Among the records that follow, set down only the lines from the one containing "(!hVcomp e || within 60 360 (hVnom e))" to the one containing "let s := s.setFld (lswF", both included, exactly.

══ Source data

-- ==== Sys2Proof/Machine/Lsw.lean ====
section
/-! DEFINITION. The protected load-switch channels (09_load_switches.md). Channels are numbered 0 to 95; channel n lies
on die n / 48 as local channel n % 48, in cluster n / 8. Duties are in 0.01 % steps. -/

namespace Sys2Proof.Machine

/-- Channel n beside its registers. -/
def State.lch (s : State) (n : Nat) : LCh := SMap.get (fun _ => LCh.init) s.lsw.chs n

/-- Replace channel n. -/
def State.setLch (s : State) (n : Nat) (x : LCh) : State :=
  { s with lsw := { s.lsw with chs := SMap.set (fun _ => LCh.init) s.lsw.chs n x } }

/-- A field of channel n. -/
def lswF (f : Nat → Nat → Fld) (n : Nat) : Fld := f (n / 48) (n % 48)

/-- Fields of an LSW entry (Table 9-3). -/
def hSafe (e : List Byte) : Bool := field e 2 1 % 2 = 1
def hPwmf (e : List Byte) : Nat := field e 2 1 / 2 % 4
def hVcomp (e : List Byte) : Bool := field e 2 1 / 8 % 2 = 1
def hOlmode (e : List Byte) : Nat := field e 2 1 / 16 % 4
def hOloff (e : List Byte) : Bool := field e 2 1 / 64 % 2 = 1
def hRetry (e : List Byte) : Nat := field e 3 1 % 8
def hShed (e : List Byte) : Nat := field e 3 1 / 8 % 16
def hDuty (e : List Byte) : Nat := field e 4 2
def hSafeDuty (e : List Byte) : Nat := field e 6 2
def hLim (e : List Byte) : Nat := field e 8 2
def hInr (e : List Byte) : Nat := field e 10 2
def hTinr (e : List Byte) : Nat := field e 12 2
def hOlth (e : List Byte) : Nat := field e 14 2
def hRspace (e : List Byte) : Nat := field e 16 2
def hVnom (e : List Byte) : Nat := field e 18 2

/-- Whether the module has channel n (R226). -/
def Part.hasHs (p : Part) (n : Nat) : Bool := n < 48 || (n < 96 && p.hasP1)

/-- The class maxima of I_LIM and I_INR, in 10 mA, by local index (Tables 9-1, 9-6). -/
def hsMax (j : Nat) : Nat × Nat := if j < 32 then (900, 2000) else if j < 44 then (1800, 4000) else (3750, 8000)

/-- Whether entry bytes are valid for channel n (R229). -/
def State.lswOk (s : State) (n : Nat) (e : List Byte) : Bool :=
  let m := hsMax (n % 48)
  let ol := hOlmode e
  e ≠ [] && field e 0 2 ≠ 0 && s.part.hasHs n && ol ≠ 3 && field e 2 1 / 128 = 0 && field e 3 1 / 128 = 0 &&
    field e 20 4 = 0 && field e 28 2 = 0 && hDuty e ≤ 10000 && hSafeDuty e ≤ 10000 && hLim e ≠ 0 && hLim e ≤ m.1 &&
    (hTinr e = 0 || (hLim e ≤ hInr e && hInr e ≤ m.2)) && hTinr e ≤ 400 &&
    (ol = 0 || within 4 (if ol = 2 then 80 else 200) (hOlth e)) && (hRetry e = 0 || within 10 1000 (hRspace e)) &&
    (!hVcomp e || within 60 360 (hVnom e))

/-- Whether channel n has a valid accepted entry. -/
def State.lswValid (s : State) (n : Nat) : Bool := s.lswOk n (s.entry 2 n)

/-- States of Table 9-5. -/
def lsOFF : Nat := 0
def lsINRUSH : Nat := 1
def lsON : Nat := 2
def lsRETRY : Nat := 3
def lsFAULT : Nat := 4
def lsSHED : Nat := 5
def lsTHERM : Nat := 6

/-- STATE of channel n, and whether its switch is on. -/
def State.lswState (s : State) (n : Nat) : Nat := s.fld (lswF F.LSW_CHSTAT_STATE n)
def State.lswOn (s : State) (n : Nat) : Bool := s.lswState n = lsINRUSH || s.lswState n = lsON

/-- Take channel n to a state. -/
def State.lswTo (s : State) (n st : Nat) : State :=
  let s := s.setFld (lswF F.LSW_CHSTAT_STATE n) st
  let s := if st = lsINRUSH ∨ st = lsON then s else s.setFld (lswF F.LSW_CHSTAT_LIMITING n) 0
  s.setBit (lswF F.LSW_CHSTAT_HELD n) (s.lch n).holder.isSome

/-- Set a flag of channel n and of its unit (R247). -/
def State.lswFlag (s : State) (ch : Nat → Nat → Fld) (unit : Nat → Fld) (n : Nat) : State :=
  s.raiseBoth (lswF ch n) (unit (n / 48)) (189 + n / 48)

/-! ### Duty (R231-R233) -/

/-- The duty of channel n's source (Table 9-4). -/
def State.lswSource (s : State) (n : Nat) : Nat :=
  let x := s.lch n
  if x.holder.isSome then
    match x.dest, x.rate with
    | some v, _ => v
    | none, some r => r
    | none, none => hDuty (s.entry 2 n)
  else
    match x.dest, x.kept with
    | some v, _ => v
    | none, some v => v
    | none, none => s.fld (lswF F.LSW_CMD_DUTY n)

/-- A quotient rounded to the nearest whole number, halves up. -/
def roundDiv (a b : Nat) : Nat := (2 * a + b) / (2 * b)

/-- The filtered supply voltage of group g of die d, in 2^-16 of 10 mV, as last measured (R233). -/
def State.lswVs (s : State) (d g : Nat) : Nat :=
  match SMap.get (fun _ => none) s.lsw.vs (4 * d + g) with
  | some (v, _) => v
  | none => 0

/-- Group g of die d is measured at v in 10 mV: VMEAS, and the filter with its 10 ms time constant, which moves by the fraction
Δt ÷ (10 ms + Δt) of the difference (R233, log entry 35). -/
def State.groupVolt (s : State) (d g v : Nat) : State :=
  let s := s.setFld (F.LSW_GRPV_VMEAS d g) v
  let x : Int := v * 65536
  let f : Int := match SMap.get (fun _ => none) s.lsw.vs (4 * d + g) with
    | some (f, t) => f + (x - f) * ((s.now - t : Nat) : Int) / (10000000 + (s.now - t : Nat))
    | none => x
  { s with lsw := { s.lsw with vs := SMap.set (fun _ => none) s.lsw.vs (4 * d + g) (some (f.toNat, s.now)) } }

/-- The duty applied (R233): with VCOMP duty × (VNOM ÷ Vs)², at most 10,000; Vs of the channel's first group. -/
def State.lswApplied (s : State) (n duty : Nat) : Nat × Bool :=
  let e := s.entry 2 n
  if hVcomp e then
    let vs := s.lswVs (n / 48) ((groupsOf (n % 48)).headD 0)
    let vn := 655360 * hVnom e
    if duty = 0 then (0, false)
    else if vs = 0 then (10000, true)
    else
      let x := roundDiv (duty * vn * vn) (vs * vs)
      (min 10000 x, decide (10000 < x))
  else (duty, false)

/-- The period of PWMF in ns (Table 9-3). -/
def pwmPeriod (f : Nat) : Nat :=
  match f with
  | 0 => 10000000
  | 1 => 5000000
  | 2 => 2500000
  | _ => 1000000

/-- The start of channel n's next PWM period after an instant (R232). -/
def LCh.nextPeriod (x : LCh) (t : Nat) : Nat :=
  if t < x.phase then x.phase else x.phase + ((t - x.phase) / pwmPeriod x.pwmf + 1) * pwmPeriod x.pwmf

/-- What waited for a PWM period of channel n that has begun by now takes effect: its duty, the entry's safe duty (R230, R232). -/
def State.lswSettle (s : State) (n : Nat) : State :=
  let x := s.lch n
  let s := match x.next with
    | some (t, v) => if t ≤ s.now then (s.setFld (lswF F.LSW_CHDUTY_DUTY n) v).setLch n { s.lch n with next := none } else s
    | none => s
  match x.old with
  | some (t, _) =>
    if t ≤ s.now then
      let s := s.setLch n { s.lch n with old := none }
      if x.holder.isNone then s.setFld (lswF F.LSW_CHSAFE_DUTY n) (hSafeDuty (s.entry 2 n)) else s
    else s
  | none => s

/-- The entry of channel n whose OLMODE, OL_TH, OLOFF and SHED are in force: the last accepted one from the next PWM period on (R230). -/
def State.lswEntry (s : State) (n : Nat) : List Byte :=
  match (s.lch n).old with
  | some (t, e) => if t ≤ s.now then s.entry 2 n else e
  | none => s.entry 2 n

/-- The duty in force: the source's, cut at 10,000 with CLAMPED, compensated with COMP_SAT where the minimum acts. A channel that is on
takes it at the start of its next PWM period, one that is off at once (R232). -/
def State.lswDuty (s : State) (n : Nat) : State :=
  let s := s.lswSettle n
  if s.lswValid n then
    let v := s.lswSource n
    let s := if 10000 < v then s.setFld (lswF F.LSW_CHSTAT_CLAMPED n) 1 else s
    let (a, sat) := s.lswApplied n (min v 10000)
    let x := s.lch n
    let s := if s.lswOn n then
        s.setLch n { x with next := if a = s.fld (lswF F.LSW_CHDUTY_DUTY n) then none else some (x.nextPeriod s.now, a) }
      else (s.setFld (lswF F.LSW_CHDUTY_DUTY n) a).setLch n { x with next := none }
    if sat then s.lswFlag F.LSW_CHSTAT_COMP_SAT F.LSW_STAT_COMP_SAT n else s
  else (s.setFld (lswF F.LSW_CHDUTY_DUTY n) 0).setLch n { s.lch n with next := none }

/-- Whether the switch of channel n conducts at an instant: on, in the on-phase of its PWM period (R232). -/
def State.lswConducts (s : State) (n t : Nat) : Bool :=
  let x := s.lch n
  let per := pwmPeriod x.pwmf
  let duty := match x.next with
    | some (u, v) => if u ≤ t then v else s.fld (lswF F.LSW_CHDUTY_DUTY n)
    | none => s.fld (lswF F.LSW_CHDUTY_DUTY n)
  s.lswOn n && decide ((t + per - x.phase % per) % per * 10000 < per * duty)

/-! ### Edges (R232, R234, R239) -/

/-- Channel n starts as at an on-edge at te: its entry's limits latched, a fresh window, a fresh PWM period with its on-phase at the
edge; during stage 1 the window's limit is I_LIM (R230, R232, R240). -/
def State.lswStart (s : State) (n te : Nat) : State :=
  let e := s.entry 2 n
  let hot := s.fld (F.LSW_CLSTAT_STAGE (n / 48) (n % 48 / 8)) ≠ 0
  let s := s.setLch n { s.lch n with
    iLim := hLim e, iInr := hInr e, tInr := hTinr e, retry := hRetry e, rspace := hRspace e, startAt := te, phase := te, pwmf := hPwmf e
    hot := decide hot && decide (0 < hTinr e) }
  (s.lswDuty n).lswTo n (if 0 < hTinr e then lsINRUSH else lsON)

/-- Whether edges and commands act on channel n. -/
def State.lswDrives (s : State) (n : Nat) : Bool :=
  s.lswValid n && s.flag (F.LSW_CTL_EN (n / 48)) && s.cut (n / 48) = 0 && s.lswState n < lsFAULT && !s.hiZ 1 n

/-- Bring channel n to a level that its source holds (Table 9-5). -/
def State.lswAct (s : State) (n : Nat) (on : Bool) (te : Nat) : State :=
  if !s.lswDrives n then s
  else if on then (if s.lswState n = lsOFF then s.lswStart n te else s)
  else s.lswTo n lsOFF

/-- An edge of te reaches channel n (R239): recorded as its level, and acted on. -/
def State.lswEdge (s : State) (n : Nat) (on : Bool) (te : Nat) : State :=
  (s.setBit (lswF F.LSW_CHSTAT_LEVEL n) on).lswAct n on te

/-- Record the effective safe state of channel n (R231). -/
def State.setLswSafe (s : State) (n : Nat) (ep on : Bool) (duty : Nat) : State :=
  ((s.setBit (lswF F.LSW_CHSAFE_SRC n) ep).setBit (lswF F.LSW_CHSAFE_ON n) on).setFld (lswF F.LSW_CHSAFE_DUTY n) duty

/-- The effective safe state is the entry's. -/
def State.lswEntrySafe (s : State) (n : Nat) : State :=
  s.setLswSafe n false (hSafe (s.entry 2 n)) (hSafeDuty (s.entry 2 n))

/-- An endpoint takes channel n with a rate command, or the one of its loop, or none, and its safe state (R231). -/
def State.lswHold (s : State) (n e : Nat) (rate dest : Option Nat) (safe : Bool) (safeRate : Option Nat) : State :=
  let s := s.setLch n { s.lch n with holder := some e, rate := rate, dest := dest, kept := none }
  let s := s.setLswSafe n true safe (match safeRate with | some r => r | none => hDuty (s.entry 2 n))
  (s.setFld (lswF F.LSW_CHSTAT_HELD n) 1).lswDuty n

/-- The endpoint leaves channel n (R231, R210). -/
def State.lswRelease (s : State) (n : Nat) : State :=
  let s := s.setLch n { s.lch n with holder := none, rate := none, dest := none, kept := some (s.lswSource n) }
  ((s.setFld (lswF F.LSW_CHSTAT_HELD n) 0).lswEntrySafe n).lswDuty n

/-- The holding endpoint's rate command for channel n. -/
def State.lswRate (s : State) (n : Nat) (rate : Option Nat) : State :=
  (s.setLch n { s.lch n with rate := rate, dest := none }).lswDuty n

/-- The magnitude of channel n where a loop sets it (Table 9-4). -/
def State.lswMag (s : State) (n v : Nat) : State := (s.setLch n { s.lch n with dest := some v, kept := none }).lswDuty n

/-- A Bridle destination names channel n, or no longer does. -/
def State.lswName (s : State) (n : Nat) (named : Bool) : State :=
  let s := s.setBit (lswF F.LSW_CHSTAT_DEST n) named
  let x := s.lch n
  if named || x.holder.isSome then s else s.setLch n { x with dest := none, kept := some (s.lswSource n) }

/-- A Bridle destination's command for channel n (Table 9-4). -/
def State.lswDest (s : State) (n v : Nat) : State :=
  let s := s.lswMag n v
  if (s.lch n).holder.isSome then s else s.lswEdge n (decide (0 < v)) s.now

/-- Whether channel n has a channel diagnostic fault (R229). -/
def State.lswFaulty (s : State) (n : Nat) : Bool := !s.lswValid n || within lsFAULT lsTHERM (s.lswState n)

════

** Answer **
    (!hVcomp e || within 60 360 (hVnom e))

/-- Whether channel n has a valid accepted entry. -/
def State.lswValid (s : State) (n : Nat) : Bool := s.lswOk n (s.entry 2 n)

/-- States of Table 9-5. -/
def lsOFF : Nat := 0
def lsINRUSH : Nat := 1
def lsON : Nat := 2
def lsRETRY : Nat := 3
def lsFAULT : Nat := 4
def lsSHED : Nat := 5
def lsTHERM : Nat := 6

/-- STATE of channel n, and whether its switch is on. -/
def State.lswState (s : State) (n : Nat) : Nat := s.fld (lswF F.LSW_CHSTAT_STATE n)
def State.lswOn (s : State) (n : Nat) : Bool := s.lswState n = lsINRUSH || s.lswState n = lsON

/-- Take channel n to a state. -/
def State.lswTo (s : State) (n st : Nat) : State :=
  let s := s.setFld (lswF F.LSW_CHSTAT_STATE n) st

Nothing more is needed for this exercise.